The Night-Comers
- First edition
- Author: Eric Ambler
- Language: English
- Publisher: Heinemann
- Publication date: 1956
- Publication place: United Kingdom
- Media type: Print
- OCLC: 752399447
- Preceded by: The Schirmer Inheritance
- Followed by: Passage of Arms

= The Night-Comers =

1956 novel by Eric Ambler

The Night-Comers is a 1956 novel by Eric Ambler. In the United States it was published as State of Siege.

==Plot==

Steve Fraser is an engineer working on a dam on the Southeast-Asian island of Sunda. Sunda is a former Dutch colony, which has recently become independent. The new republic is dogged by corruption, and threatened by General Sanusi, a devout Moslem, who controls much of the countryside.

The government forces the dam project to employ surplus army officers as "liaison managers", most of whom are unqualified and corrupt. They cause trouble by extorting money from the workers in the form of "union dues", however one, Major Suparto, is hard-working and competent.

Fraser's period of employment at an end, he flies to the capital, Selampang, to catch another plane out. His friend Roy Jebb, a pilot, takes Fraser to the New Harmony Club, where he meets Rosalie, a half Dutch, half Sundan "Indo" girl. At the club, he spots a jeep from the dam project, and overhears Major Suparto talking to a "General". Fraser deduces that because the jeep has been driven over 200 miles in 12 hours, through roadblocks controlled by both Sanusi and the government, Suparto must have friends on both sides.

Roy has to go away for a few days, so he lends Steve his flat on top of the radio station. While Steve and Rosalie are staying there, Sanusi's forces launch their attack.
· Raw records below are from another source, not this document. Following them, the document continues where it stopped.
@[simp] theorem enterHeating_frame (s : State) :
    (enterHeating s).money = s.money ∧ (enterHeating s).coins = s.coins ∧
    (enterHeating s).cabinet = s.cabinet ∧ (enterHeating s).faults = s.faults ∧
    (enterHeating s).resetLow = s.resetLow ∧ (enterHeating s).pending = s.pending := by
  unfold enterHeating
  (try simp only [])
  (repeat' split) <;> simp

@[simp] theorem stopCompressor_frame (s : State) :
    (stopCompressor s).money = s.money ∧ (stopCompressor s).coins = s.coins ∧
    (stopCompressor s).cabinet = s.cabinet ∧ (stopCompressor s).faults = s.faults ∧
    (stopCompressor s).resetLow = s.resetLow ∧ (stopCompressor s).pending = s.pending := by
  unfold stopCompressor
  (try simp only [])
  (repeat' split) <;> simp

@[simp] theorem reactCompressor_frame (s : State) :
    (reactCompressor s).money = s.money ∧ (reactCompressor s).coins = s.coins ∧
    (reactCompressor s).cabinet = s.cabinet ∧ (reactCompressor s).faults = s.faults ∧
    (reactCompressor s).resetLow = s.resetLow ∧ (reactCompressor s).pending = s.pending := by
  unfold reactCompressor
  (try simp only [])
  (repeat' split) <;> simp

@[simp] theorem enterPending_frame (c : Nat) (s : State) :
    (enterPending c s).money = s.money ∧ (enterPending c s).coins = s.coins ∧
    (enterPending c s).cabinet = s.cabinet ∧ (enterPending c s).faults = s.faults ∧
    (enterPending c s).resetLow = s.resetLow ∧ (enterPending c s).pending = s.pending := by
  unfold enterPending
  (try simp only [])
  (repeat' split) <;> simp

@[simp] theorem heaterOff_frame (s : State) :
    (heaterOff s).money = s.money ∧ (heaterOff s).coins = s.coins ∧
    (heaterOff s).cabinet = s.cabinet ∧ (heaterOff s).faults = s.faults ∧
    (heaterOff s).resetLow = s.resetLow ∧ (heaterOff s).pending = s.pending := by
  unfold heaterOff
  (try simp only [])
  (repeat' split) <;> simp

@[simp] theorem endHeating_frame (s : State) :
    (endHeating s).money = s.money ∧ (endHeating s).coins = s.coins ∧
    (endHeating s).cabinet = s.cabinet ∧ (endHeating s).faults = s.faults ∧
    (endHeating s).resetLow = s.resetLow ∧ (endHeating s).pending = s.pending := by
  unfold endHeating
  (try simp only [])
  (repeat' split) <;> simp

@[simp] theorem endDripping_frame (s : State) :
    (endDripping s).money = s.money ∧ (endDripping s).coins = s.coins ∧
    (endDripping s).cabinet = s.cabinet ∧ (endDripping s).faults = s.faults ∧
    (endDripping s).resetLow = s.resetLow ∧ (endDripping s).pending = s.pending := by
  unfold endDripping
  (try simp only [])
  (repeat' split) <;> simp

@[simp] theorem setDemand_frame (z : ZoneId) (b : Bool) (s : State) :
    (setDemand z b s).money = s.money ∧ (setDemand z b s).coins = s.coins ∧
    (setDemand z b s).cabinet = s.cabinet ∧ (setDemand z b s).faults = s.faults ∧
    (setDemand z b s).resetLow = s.resetLow ∧ (setDemand z b s).pending = s.pending := by
  unfold setDemand
  (try simp only [])
  (repeat' split) <;> simp

@[simp] theorem evalDemand_frame (z : ZoneId) (s : State) :
    (evalDemand z s).money = s.money ∧ (evalDemand z s).coins = s.coins ∧
    (evalDemand z s).cabinet = s.cabinet ∧ (evalDemand z s).faults = s.faults ∧
    (evalDemand z s).resetLow = s.resetLow ∧ (evalDemand z s).pending = s.pending := by
  unfold evalDemand
  (try simp only [])
  (repeat' split) <;> simp

@[simp] theorem formSetpoint_frame (z : ZoneId) (s : State) :
    (formSetpoint z s).money = s.money ∧ (formSetpoint z s).coins = s.coins ∧
    (formSetpoint z s).cabinet = s.cabinet ∧ (formSetpoint z s).faults = s.faults ∧
    (formSetpoint z s).resetLow = s.resetLow ∧ (formSetpoint z s).pending = s.pending := by
  unfold formSetpoint
  (try simp only [])
  (repeat' split) <;> simp

@[simp] theorem enterLimp_frame (z : ZoneId) (s : State) :
    (enterLimp z s).money = s.money ∧ (enterLimp z s).coins = s.coins ∧
    (enterLimp z s).cabinet = s.cabinet ∧ (enterLimp z s).faults = s.faults ∧
    (enterLimp z s).resetLow = s.resetLow ∧ (enterLimp z s).pending = s.pending := by
  unfold enterLimp
  (try simp only [])
  (repeat' split) <;> simp

@[simp] theorem reportPassage_frame (i : Fin 3) (a b : ChannelState) (s : State) :
    (reportPassage i a b s).cabinet = s.cabinet ∧ (reportPassage i a b s).resetLow = s.resetLow ∧
    (reportPassage i a b s).pending = s.pending := by
  unfold reportPassage
  (try simp only [])
  (repeat' split) <;> simp

@[simp] theorem sampleProbe_frame (i : Fin 3) (r : Int) (s : State) :
    (sampleProbe i r s).cabinet = s.cabinet ∧ (sampleProbe i r s).resetLow = s.resetLow ∧
    (sampleProbe i r s).pending = s.pending := by
  unfold sampleProbe
  (try simp only [])
  (repeat' split) <;> simp

@[simp] theorem airTaken_frame (z : ZoneId) (a : ChannelState) (s : State) :
    (airTaken z a s).money = s.money ∧ (airTaken z a s).coins = s.coins ∧
    (airTaken z a s).cabinet = s.cabinet ∧ (airTaken z a s).faults = s.faults ∧
    (airTaken z a s).resetLow = s.resetLow ∧ (airTaken z a s).pending = s.pending := by
  unfold airTaken
  (try simp only [])
  (repeat' split) <;> simp

@[simp] theorem sampleAir_frame (z : ZoneId) (r : Int) (s : State) :
    (sampleAir z r s).cabinet = s.cabinet ∧ (sampleAir z r s).resetLow = s.resetLow ∧
    (sampleAir z r s).pending = s.pending := by
  unfold sampleAir
  (try simp only [])
  (repeat' split) <;> simp

@[simp] theorem checkNoCool_frame (s : State) :
    (checkNoCool s).cabinet = s.cabinet ∧ (checkNoCool s).resetLow = s.resetLow ∧
    (checkNoCool s).pending = s.pending := by
  unfold checkNoCool
  (try simp only [])
  (repeat' split) <;> simp

@[simp] theorem checkCoil_frame (s : State) :
    (checkCoil s).money = s.money ∧ (checkCoil s).coins = s.coins ∧
    (checkCoil s).cabinet = s.cabinet ∧ (checkCoil s).faults = s.faults ∧
    (checkCoil s).resetLow = s.resetLow ∧ (checkCoil s).pending = s.pending := by
  unfold checkCoil
  (try simp only [])
  (repeat' split) <;> simp

@[simp] theorem sampleCoil_frame (r : Int) (s : State) :
    (sampleCoil r s).cabinet = s.cabinet ∧ (sampleCoil r s).resetLow = s.resetLow ∧
    (sampleCoil r s).pending = s.pending := by
  unfold sampleCoil
  (try simp only [])
  (repeat' split) <;> simp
They capture the radio station, and Sanusi broadcasts a statement announcing martial law. Fraser realises his voice is not the voice of the General whom Suparto was talking to in the New Harmony Club two nights previously.

The building is bombed by government forces and generator for the radio transmitter is damaged. Fraser is forced to repair it.

Fraser privately confronts Suparto about being an agent provocateur. Suparto states that the country needs time to learn to govern itself, and that Sanusi has been lured into a trap.

As government forces close in, Sanusi's rebels decide to negotiate. They force Fraser to attend the negotiations as a neutral foreign observer. General Ishak, commander of the government forces, declares that rebel soldiers will be spared but traitorous officers will be killed. Fraser rejects the offer of freedom, and returns to Rosalie. They retreat to the top of the radio building, where Sanusi is killed and Steve and Rosalie are rescued.

==Reception==

The book was inspired by the 1945–1949 Indonesian National Revolution.

Kirkus Reviews described it as "a sophisticated, circumspect drama of revolution and political terrorism... Not as sinister a chimera of intrigue as his earlier books, but an assured adventure tale to which the shifty, shifting character of this part of the world lends substance."